**Collected data entries**.
┌──
/-- Settles O6: the clauses in range and out of range are the two branches of each line's assembly. -/
theorem assemblerEmitsTheListedLegalWords : Obligations.AssemblerEmitsTheListedLegalWords := by
  unfold Obligations.AssemblerEmitsTheListedLegalWords
  refine ⟨rfl, rfl, fun b hb => ?_, fun lo hi hlo hhi => ?_, fun high low hhigh hlow => ⟨?_, ?_⟩, fun reg hreg => ?_,
    fun raw k hraw hk => ?_, fun b hb => ?_, fun lo hi h => ?_, fun high low h => ⟨?_, ?_⟩, fun reg hreg => ?_,
    fun raw k h => ?_, fun line ws h w => decode_of_mem_assemble h⟩
  · exact (assemble_crcByte b).trans (if_pos hb)
  · exact (assemble_crcChk lo hi).trans (if_pos ⟨hlo, hhi⟩)
  · exact (assemble_decCombu high low).trans (if_pos ⟨hhigh, hlow⟩)
  · exact (assemble_decCombs high low).trans (if_pos ⟨hhigh, hlow⟩)
  · exact (assemble_decSplit reg).trans (if_pos hreg)
  · exact (assemble_decScale raw k).trans (if_pos ⟨hraw, hk⟩)
  · exact (assemble_crcByte b).trans (if_neg (by omega))
  · exact (assemble_crcChk lo hi).trans (if_neg (by omega))
  · exact (assemble_decCombu high low).trans (if_neg (by omega))
  · exact (assemble_decCombs high low).trans (if_neg (by omega))
  · exact (assemble_decSplit reg).trans (if_neg (by omega))
  · exact (assemble_decScale raw k).trans (if_neg (by omega))

end Sys2Proof
end

section
/-! Runs that feed bytes (R55, R62, R64): from a value of ACC, and from CRC.INIT. -/

namespace Sys2Proof.Machine

/-- Bytes fed to a value of ACC fold into it, with one Ack each. -/
theorem blockRun_map_crcByte (c : Config) (v : Half) (bytes : List Byte) :
    blockRun c (.value v) ((bytes.map Instr.crcByte).map encode) =
      (.value (bytes.foldl crcByte v), List.replicate bytes.length .ack) := by
  induction bytes generalizing v with
  | nil => rfl
  | cons b bytes ih =>
    rw [List.map_cons, List.map_cons, blockRun_cons, blockStep_encode, commandRule_crcByte_value, ih, List.foldl_cons,
      List.length_cons, List.replicate_succ]

/-- CRC.MSG, from any ACC, leaves the CRC of its bytes (R62). -/
theorem blockRun_crcMsg (c : Config) (a : Acc) (bytes : List Byte) :
    blockRun c a ((crcMsg bytes).map encode) =
      (.value (computeCrc bytes), List.replicate (bytes.length + 1) .ack) := by
  rw [crcMsg, List.map_cons, blockRun_cons, blockStep_encode, commandRule_crcInit, blockRun_map_crcByte,
    List.replicate_succ]
  rfl

/-- CRC.MSG and then CRC.READ, which answers the CRC (R73). -/
theorem blockRun_buildCommands (c : Config) (a : Acc) (bytes : List Byte) :
    blockRun c a ((buildCommands bytes).map encode) =
      (.value (computeCrc bytes), List.replicate (bytes.length + 1) .ack ++ [.val16 (computeCrc bytes)]) := by
  simp [buildCommands, blockRun_append, blockRun_crcMsg]

/-- CRC.REQ feeds the bytes of the request's message (R27, R34). -/
theorem crcReq_eq_buildCommands (address : Byte) (startReg count : Half) :
    crcReq address startReg count = buildCommands (requestMessage address startReg count) := rfl

/-- CRC.HALF feeds the two bytes of the big-endian order (R31). -/
theorem crcHalf_eq_map_crcByte (v : Half) : crcHalf v = (beBytes v).map .crcByte := rfl

/-- Settles O7. -/
theorem pseudoInstructionsFeedFieldsHighByteFirst : Obligations.PseudoInstructionsFeedFieldsHighByteFirst := by
  unfold Obligations.PseudoInstructionsFeedFieldsHighByteFirst
  refine ⟨fun address startReg count s => ⟨_, runInstrs_eq_blockRun _ s, ?_⟩, fun v a s hacc => ?_⟩
  · rw [crcReq_eq_buildCommands, blockRun_buildCommands, List.append_assoc]
    exact ⟨rfl, rfl⟩
  · rw [runInstrs_eq_blockRun, hacc, crcHalf_eq_map_crcByte, blockRun_map_crcByte]
    rfl

end Sys2Proof.Machine
end

section
/-! One iteration of the algorithm (R60): it is linear, it only shifts while the low bits are 0, and it loses nothing. -/

namespace Sys2Proof.Machine

theorem ushiftRight_one_eq_append (a : Half) : a >>> 1 = 0#1 ++ a.extractLsb' 1 15 :=
  BitVec.ushiftRight_eq_extractLsb'_of_lt (by decide)

theorem crcBit_of_low_set {a : Half} (h : a.getLsbD 0 = true) : crcBit a = a >>> 1 ^^^ crcPoly := if_pos h

theorem crcBit_of_low_clear {a : Half} (h : a.getLsbD 0 = false) : crcBit a = a >>> 1 := if_neg (ne_true_of_eq_false h)

/-- The shift brings a zero in at bit 15 and the polynomial has a one there, so the bit tested comes out at bit 15. -/
theorem crcBit_getLsbD_last (a : Half) : (crcBit a).getLsbD 15 = a.getLsbD 0 := by
  cases h : a.getLsbD 0 with
  | true => simp [crcBit_of_low_set h, crcPoly]
  | false => simp [crcBit_of_low_clear h]

/-- Both the test of the low bit and the shift go through XOR, and two polynomials cancel. -/
theorem crcBit_xor (a b : Half) : crcBit (a ^^^ b) = crcBit a ^^^ crcBit b := by
  have hlow : (a ^^^ b).getLsbD 0 = (a.getLsbD 0 ^^ b.getLsbD 0) := BitVec.getLsbD_xor
  have hshift : (a ^^^ b) >>> 1 = a >>> 1 ^^^ b >>> 1 := BitVec.ushiftRight_xor_distrib a b 1
  cases ha : a.getLsbD 0 <;> cases hb : b.getLsbD 0 <;> rw [ha, hb] at hlow
  · rw [crcBit_of_low_clear ha, crcBit_of_low_clear hb, crcBit_of_low_clear hlow, hshift]
  · rw [crcBit_of_low_clear ha, crcBit_of_low_set hb, crcBit_of_low_set hlow, hshift, BitVec.xor_assoc]
  · rw [crcBit_of_low_set ha, crcBit_of_low_clear hb, crcBit_of_low_set hlow, hshift]
    ac_rfl
  · rw [crcBit_of_low_set ha, crcBit_of_low_set hb, crcBit_of_low_clear hlow, hshift, BitVec.xor_comm (b >>> 1),
      BitVec.xor_assoc, ← BitVec.xor_assoc crcPoly, BitVec.xor_self, BitVec.zero_xor]

/-- By linearity it is enough that only 0 goes to 0: then bit 0 was 0, and the shift keeps the other bits. -/
theorem crcBit_injective : Function.Injective crcBit := by
  have hkernel : ∀ a, crcBit a = 0#16 → a = 0#16 := by
    intro a ha
    have hlow : a.getLsbD 0 = false := by rw [← crcBit_getLsbD_last, ha]; rfl
    rw [crcBit_of_low_clear hlow] at ha
    refine BitVec.eq_of_getLsbD_eq fun i hi => ?_
    cases i with
    | zero => exact hlow
    | succ i => simpa [Nat.add_comm] using congrArg (·.getLsbD i) ha
  intro a b hab
  rw [← BitVec.xor_eq_zero_iff]
  exact hkernel _ (by rw [crcBit_xor, hab, BitVec.xor_self])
└──
**TASK TO CARRY OUT**. Repeat the entries above exactly, beginning at their first line and ending with the line that contains "theorem blockRun_map_crcByte (c", with nothing added.

**ANSWER AREA**.
/-- Settles O6: the clauses in range and out of range are the two branches of each line's assembly. -/
theorem assemblerEmitsTheListedLegalWords : Obligations.AssemblerEmitsTheListedLegalWords := by
  unfold Obligations.AssemblerEmitsTheListedLegalWords
  refine ⟨rfl, rfl, fun b hb => ?_, fun lo hi hlo hhi => ?_, fun high low hhigh hlow => ⟨?_, ?_⟩, fun reg hreg => ?_,
    fun raw k hraw hk => ?_, fun b hb => ?_, fun lo hi h => ?_, fun high low h => ⟨?_, ?_⟩, fun reg hreg => ?_,
    fun raw k h => ?_, fun line ws h w => decode_of_mem_assemble h⟩
  · exact (assemble_crcByte b).trans (if_pos hb)
  · exact (assemble_crcChk lo hi).trans (if_pos ⟨hlo, hhi⟩)
  · exact (assemble_decCombu high low).trans (if_pos ⟨hhigh, hlow⟩)
  · exact (assemble_decCombs high low).trans (if_pos ⟨hhigh, hlow⟩)
  · exact (assemble_decSplit reg).trans (if_pos hreg)
  · exact (assemble_decScale raw k).trans (if_pos ⟨hraw, hk⟩)
  · exact (assemble_crcByte b).trans (if_neg (by omega))
  · exact (assemble_crcChk lo hi).trans (if_neg (by omega))
  · exact (assemble_decCombu high low).trans (if_neg (by omega))
  · exact (assemble_decCombs high low).trans (if_neg (by omega))
  · exact (assemble_decSplit reg).trans (if_neg (by omega))
  · exact (assemble_decScale raw k).trans (if_neg (by omega))

end Sys2Proof
end

section
/-! Runs that feed bytes (R55, R62, R64): from a value of ACC, and from CRC.INIT. -/

namespace Sys2Proof.Machine

/-- Bytes fed to a value of ACC fold into it, with one Ack each. -/
theorem blockRun_map_crcByte (c : Config) (v : Half) (bytes : List Byte) :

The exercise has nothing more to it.